[Opening AVAILABLE RECORDS section]

-- ==== Sys2Proof/Machine/Operands.lean ====
section
/-! DEFINITION. The operand forms: immediates, the effective address, the shift source, the key test, the register
block, the sprite rows and the decimal digits. -/

namespace Sys2Proof.Machine

/-- `zext_16(nnn)`, an absolute address (30_encoding.md R74). -/
def addrOf (nnn : Addr12) : Word := nnn.setWidth 16

/-- The effective address `I + k`, a natural number, never wrapped (43_timer_memory.md R146, 20_memory.md R56). -/
abbrev State.addr (s : State) (k : Nat) : Nat := s.i.toNat + k

/-- The register the shifts read: `V[x]` when `SHIFT_SOURCE = VX`, else `V[y]` (41_load_alu.md R118). -/
def State.shiftOperand (s : State) (x y : Reg) : Byte :=
  match s.cfg.shiftSource with
  | .vx => s.getV x
  | .vy => s.getV y

/-- `(k <= 15) and (KEYS[k] = 1)` for `k = V[x]`: a key number above 15 is never pressed (40_control_transfer.md R105;
the spec's own decision D9, log 8). -/
def State.keyPressed (s : State) (x : Reg) : Bool :=
  decide ((s.getV x).toNat ≤ 15) && s.keys.getLsbD (s.getV x).toNat

/-- `V[k]` for a loop counter `k`, which is below 16 where it is used (43_timer_memory.md R144). -/
def State.regAt (s : State) (k : Nat) : Byte := s.getV (Fin.ofNat 16 k)

/-- The registers with `V[0]`..`V[n-1]` loaded from `base` upward (43_timer_memory.md R145). -/
def State.loadedRegs (s : State) (base n : Nat) : Vector Byte 16 :=
  loop (fun k v => v.setIfInBounds k (s.mem.read (base + k))) n s.v

/-- The decimal digits of a byte: hundreds, tens, ones (43_timer_memory.md R143). -/
def bcdDigit (b : Byte) (k : Nat) : Byte :=
  match k with
  | 0 => BitVec.ofNat 8 (b.toNat / 100)
  | 1 => BitVec.ofNat 8 (b.toNat / 10 % 10)
  | _ => BitVec.ofNat 8 (b.toNat % 10)

/-- Sprite bit of column `col` in a row's byte, most significant bit first: `b[7 - col]` (42_display.md R131). -/
def spriteBit (b : Byte) (col : Nat) : Bool := b.getLsbD (7 - col)

end Sys2Proof.Machine
end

[Closing AVAILABLE RECORDS section]

__EXERCISE DIRECTIONS__:
Where a line in the records above contains the string "with", return that line.

__RESULT OF THE EXERCISE__:
  match s.cfg.shiftSource with
/-- The registers with `V[0]`..`V[n-1]` loaded from `base` upward (43_timer_memory.md R145). -/
  match k with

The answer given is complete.